So what do weight loss and saving money have in common? A lot.
Most notably, it’s super-tough to tackle these simple things, because changing how you’ve behaved for years isn’t easy. The good news: strengthening one area (say, your finances) can give you confidence to improve another (your waistline). So make a habit of resisting temptation – whether it’s shoes or that second helping.
List cons but mostly pros
Dr James Prochaska, co-author of Changing for Good, recommends focusing on how the pros of eating and spending less outweigh the cons. “People who can’t see a good balance of pros over cons are likely to give up,” Dr Prochaska says. So make a list, noting at least twice as many pros as cons, and you’ll see why good habits are worth it.

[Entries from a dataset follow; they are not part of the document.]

/-- MODEL_RUN SUBTYPE 1, create (R204). -/
def execModelCreate (t : TaskId) (s : State) : Res :=
  match running s t 0x09 (some 1) with
  | none => .next s
  | some (g, k) => match readOp s g.pen (some g) (opd k 1) 0 64 with
    | .err e => .next (readFailed s t g k e)
    | .ok h =>
      let num := match opd k 0 with
        | .obj n _ => n
        | _ => 0
      if (objOf s g.pen num).isSome || k.param != 0 then .next (unpredictable s t g [])
      else match readOp s g.pen (some g) (opd k 1) 0 (imgBytes h) with
        | .err e => .next (readFailed s t g k e)
        | .ok img => match newObject s g.pen num k.quad (imgBytes h) (.model (imgBytes h) (imgMacs img)) with
          | none => .next (finishTask s t stQuotaExceeded 0)
          | some s => .next (finishTask (writeHome s g.pen none (.obj num 0) 0 img) t stSuccess 0)

/-- MODEL_RUN SUBTYPE 2, destroy (R204). -/
def execModelDestroy (t : TaskId) (s : State) : Res :=
  match running s t 0x09 (some 2) with
  | none => .next s
  | some (g, k) => match modelOf s g.pen (opd k 0) with
    | none => .next (finishTask s t stNotFound 0)
    | some (num, _, _) =>
      if k.param != 0 then .next (unpredictable s t g [])
      else
      let s := destroyObj s g.pen num
      let s := { s with quads := tmap s.quads fun _ q => { q with
        resident := q.resident.filter fun r => !(r.1 == g.pen && r.2.1 == num) } }
      .next (finishTask s t stSuccess 0)

/-- A sequence record: its length and entries of e bytes (R212). -/
def seqRecord (b : List Byte) (seqLen e i : Nat) : Nat × List (List Byte) :=
  let o := i * (4 + seqLen * e)
  let l := fieldAt b o 4
  (l, (List.range l).map fun j => sub b (o + 4 + j * e) e)

/-- The row of element codes that bytes spell in a format. -/
def codesOf (fmt : Nat) (b : List Byte) : MRow := (chunks (fmtBytes fmt) b).map fun x => some (ofLe x)

/-- Buffer 0 of a run: rows through the token table, or rows given (R212); none where R225 leaves it unpredictable. -/
def inputBuf (img inb : List Byte) (p : RunParam) : Option MBuf :=
  let fmt := imgTokFmt img
  let w := imgDin img
  let e := if p.inKind = 0 then 4 else w * fmtBytes fmt
  let recs := (List.range p.batch).map (seqRecord inb p.seqLen e)
  let bad := recs.any fun r => decide (r.1 = 0 ∨ p.seqLen < r.1) || (p.inKind = 0 && r.2.any fun b => decide (imgVocab img ≤ ofLe b))
  if bad then none
  else
    let row (b : List Byte) : MRow :=
      if p.inKind = 0 then codesOf fmt (sub img (fieldAt img 24 8 + ofLe b * w * fmtBytes fmt) (w * fmtBytes fmt)) else codesOf fmt b
    some { fmt := fmt, width := w, seqs := recs.map fun r => r.2.map row }

/-- A row's bytes; an absent column is a free value by its place (log 1). -/
def mrowBytes (free : Nat → Byte) (fmt : Nat) (r : MRow) : List Byte :=
  let e := fmtBytes fmt
  ((List.range r.length).zip r).flatMap fun v => match v.2 with
    | some x => le e x
    | none => (List.range e).map fun i => free (v.1 * e + i)

/-- Records 0 to COUNT − 1 of a result buffer: ID and SOURCE (R111). -/
def recIds (b : List Byte) : List (W64 × Nat) :=
  (List.range (fieldAt b 0 4)).map fun i => (BitVec.ofNat 64 (fieldAt b (16 + 16 * i) 8), fieldAt b (28 + 16 * i) 2)

/-- Parameters that R212 and R213 allow. -/
def runOk (img : List Byte) (p : RunParam) (b : List Byte) : Bool :=
  imgOk img && decide (1 ≤ p.batch ∧ p.batch ≤ 65536 ∧ 1 ≤ p.seqLen ∧ p.seqLen ≤ imgMaxSeq img ∧ p.first ≤ p.last ∧
    p.last < imgSteps img ∧ p.inKind ≤ 1 ∧ p.outKind ≤ 2) && allZero (sub b 16 16) &&
  (if p.outKind = 2 then decide (1 ≤ p.k ∧ p.k ≤ p.batch) else p.k == 0)

/-- A run's output written and the task finished (R212, R213); what absent columns hold depends on the image, the parameter block and
the input alone (R211). -/
def writeRun (s : State) (t : TaskId) (g : Graph) (k : Task) (p : RunParam) (out : MBuf) (tokens : Nat) (inres key : List Byte) : State :=
  let rowB := out.width * fmtBytes out.fmt
  let put (s : State) (off : Nat) (x : MRow) : State :=
    writeOp s t g.pen k.quad (some g) (opd k 2) off (mrowBytes (fun i => Config.absentByte key (off + i)) out.fmt x)
  match p.outKind with
  | 0 =>
    let s := ((List.range out.seqs.length).zip out.seqs).foldl (fun s x =>
      ((List.range x.2.length).zip x.2).foldl (fun s y => put s ((x.1 * p.seqLen + y.1) * rowB) y.2) s) s
    finishTask s t stSuccess tokens
  | 1 =>
    let s := ((List.range out.seqs.length).zip out.seqs).foldl (fun s x => put s (x.1 * rowB) (x.2.headD [])) s
    finishTask s t stSuccess tokens
  | _ =>
    let ids := recIds inres
    let hits := ((List.range p.batch).map fun i =>
      let v := f32Neg (fmtF32 out.fmt (((nth out.seqs i []).headD []).headD none |>.getD 0))
      let id := nth ids i (0, 0)
      { key := floatKey v, id := id.1, score := scoreField v, source := id.2, slot := i : Hit })
    let l := select p.k (hits.filter fun h => h.id != 0xFFFFFFFFFFFFFFFF)
    finishTask (writeResults s t g k (opd k 2) 1 p.k l) t stSuccess l.length

/-- The multiplies of a run counted on its tiles (R209), with the cycles in which they were busy: free values (log 1). -/
def countRun (s : State) (t : TaskId) (k : Task) (l : List (MStep × List Nat)) : State :=
  let tiles := (tilesOf s k.quad).filter fun u => t ∈ (tileOf s u).tasks
  ((List.range tiles.length).zip tiles).foldl (fun s x =>
    let d := drawTag s
    updTile d.2 x.2 fun y => { y with
      macs := wrapAdd 74 y.macs (sumBy (stepMacs tiles.length x.1) l), busy := wrapAdd 48 y.busy (Config.freeWord d.1).toNat }) s

/-- A run of a step range that is no pooling step, where OUT_KIND 1 asks for one (R212). -/
def poolStep (st : MStep) : Bool := st.kind == 2 && (st.op == 0x0A || st.op == 0x0B)

/-- MODEL_RUN SUBTYPE 0 (R209 to R213). Its outputs do not depend on residency, tiles or micro-batches (R211). A model destroyed since
it issued leaves it unpredictable (R225). -/
def execModelRun (t : TaskId) (s : State) : Res :=
  match running s t 0x09 (some 0) with
  | none => .next s
  | some (g, k) =>
    if opLost s g.pen (opd k 0) then .next (finishTask s t stStateLost 0)
    else match modelOf s g.pen (opd k 0), paramBlock s g k 32 with
      | none, _ => .next (if k.had then unpredictable s t g k.outs else finishTask s t stNotFound 0)
      | _, .err e => .next (readFailed s t g k e)
      | some (num, bytes, _), .ok pb => match modelImage s g.pen num bytes with
        | .err e => .next (readFailed s t g k e)
        | .ok img =>
          let p := runParamOf pb
          let e := if p.inKind = 0 then 4 else imgDin img * fmtBytes (imgTokFmt img)
          if !runOk img p pb then .next (unpredictable s t g (outputs s g k))
          else
            let inr := if p.outKind = 2 then readResults s g (opd k 3) else .ok []
            match readOp s g.pen (some g) (opd k 1) 0 (p.batch * (4 + p.seqLen * e)), inr with
            | .err e, _ => .next (readFailed s t g k e)
            | _, .err e => .next (readFailed s t g k e)
            | .ok inb, .ok inres =>
              let steps := ((List.range (p.last + 1)).drop p.first).map (imgStepAt img)
              match (inputBuf img inb p).bind fun b => (runSteps img (imgBufs img) steps [(0, b)]).map fun x => (b, x) with
              | none => .next (unpredictable s t g (outputs s g k))
              | some (b0, bufs) =>
                let last := imgStepAt img p.last
                let out := tget bufs.1 last.dst
                let s := countRun s t k bufs.2
                if p.outKind == 1 && !poolStep last then .next (unpredictable s t g (outputs s g k))
                else if p.outKind == 2 && (out.width != 1 || !out.pooled || fieldAt inres 0 4 != p.batch) then
                  let r := drawTag (k.outs.foldl (fun s o => smudgeOp s g.pen (some g) o.1 0 o.2) s)
                  .next (finishTask r.2 t stSuccess (Config.freeWord r.1).toNat)
                else .next (writeRun s t g k p out (sumBy List.length b0.seqs) inres (img ++ pb ++ inb))

/-! VECTOR (R215). -/

/-- VECTOR SUBTYPE 0: one op of R207 over standalone fp32 rows (log 16); its step record has no image, hence no gamma or beta. -/
def execVectorStep (t : TaskId) (s : State) : Res :=
  match running s t 0x0A (some 0) with
  | none => .next s
  | some (g, k) => match paramBlock s g k 64 with
    | .err e => .next (readFailed s t g k e)
    | .ok b =>
      let st := mstepOf b
      let n := 4 * st.n * st.k
      match readOp s g.pen (some g) (opd k 0) 0 n, (if binaryOp st.op then readOp s g.pen (some g) (opd k 1) 0 n else .ok []) with
      | .err e, _ => .next (readFailed s t g k e)
      | _, .err e => .next (readFailed s t g k e)
      | .ok a, .ok b2 =>
        let buf (x : List Byte) : MBuf := { fmt := 0x0B, width := st.n, seqs := [(chunks (4 * st.n) x).map (codesOf 0x0B)] }
        match (if st.kind = 2 ∧ st.heads = 1 then vecStep [] { st with auxOff := 0 } (buf a) (buf b2) else none) with
        | none => .next (unpredictable s t g (outputs s g k))
        | some out =>
          let r := drawTag s
          let bs := (out.seqs.headD []).flatMap (mrowBytes (Config.freeByte r.1) out.fmt)
          .next (finishTask (writeOp r.2 t g.pen k.quad (some g) (opd k 2) 0 bs) t stSuccess 0)

/-- A text record (R215): ID, attributes, text, and its bytes in all. -/
structure TextRec where
  id : Nat
  attr : Nat
  text : List Byte
  raw : List Byte
deriving DecidableEq, Repr

/-- n text records read from an operand, by count; or the status of a failed read. -/
def textRecs (s : State) (g : Graph) (op : OpRef) : Nat → Nat → Nat × List TextRec
  | 0, _ => (0, [])
  | f + 1, off => match readOp s g.pen (some g) op off 32 with
    | .err e => (e, [])
    | .ok h =>
      let n := fieldAt h 24 4
      match readOp s g.pen (some g) op off (32 + pad8 n) with
      | .err e => (e, [])
      | .ok b =>
        let r := textRecs s g op f (off + 32 + pad8 n)
        (r.1, { id := fieldAt b 0 8, attr := fieldAt b 8 16, text := sub b 32 n, raw := b } :: r.2)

Hang with the right people…
Self-control is contagious, found a series of studies by Dr Michelle vanDellen, a social psychologist at Duke University in the US. In one experiment, 36 subjects watched someone make a choice between carrot sticks and biscuits. Later, the study subjects were given tests to measure self-control. Those who’d witnessed the person eating the carrots scored better on the tests. “You can improve your own self-control by being strategic with your social networks,” she says. Dine with friends who order decadent desserts and you’ll find it harder to stop after the main; shop with big spenders and you may end up doing the same.
…in the right places
An obvious suggestion: if you pass a patisserie every day – and you’re tempted to fork out for a chocolate croissant – change your route. A less-obvious tip: it can also help just to imagine places that inspire self-control, says Dr vanDellen. “Research shows that students who think about the library have better self-control over all aspects of life. So do people who think about the gym,” she says. Feeling tempted? Consider hangouts you associate with self-control.
Pay yourself frequently
One of the big stumbling blocks when you’re trying to shed debt or kilos is delayed gratification. Neuroscientists who use MRIs have seen why you have trouble with this: when something you could buy now comes into view, the pleasure centres in your brain go berserk. But when we’re asked to think about buying in the future, the fireworks don’t happen. So reward yourself frequently.
Dr Kevin Volpp, the director of the Center for Health Incentives at the Uni of Pennsylvania, US, designed programs that tripled the rate of smoking cessation in a company by offering $750 rewards along the way for quitters. So if you’re trying to drop weight, try this: give yourself about $40 to spend on something fun (and inedible) every week you stay on target. If that doesn’t fit your budget, an inexpensive treat like, say, a magazine is something you can look forward to.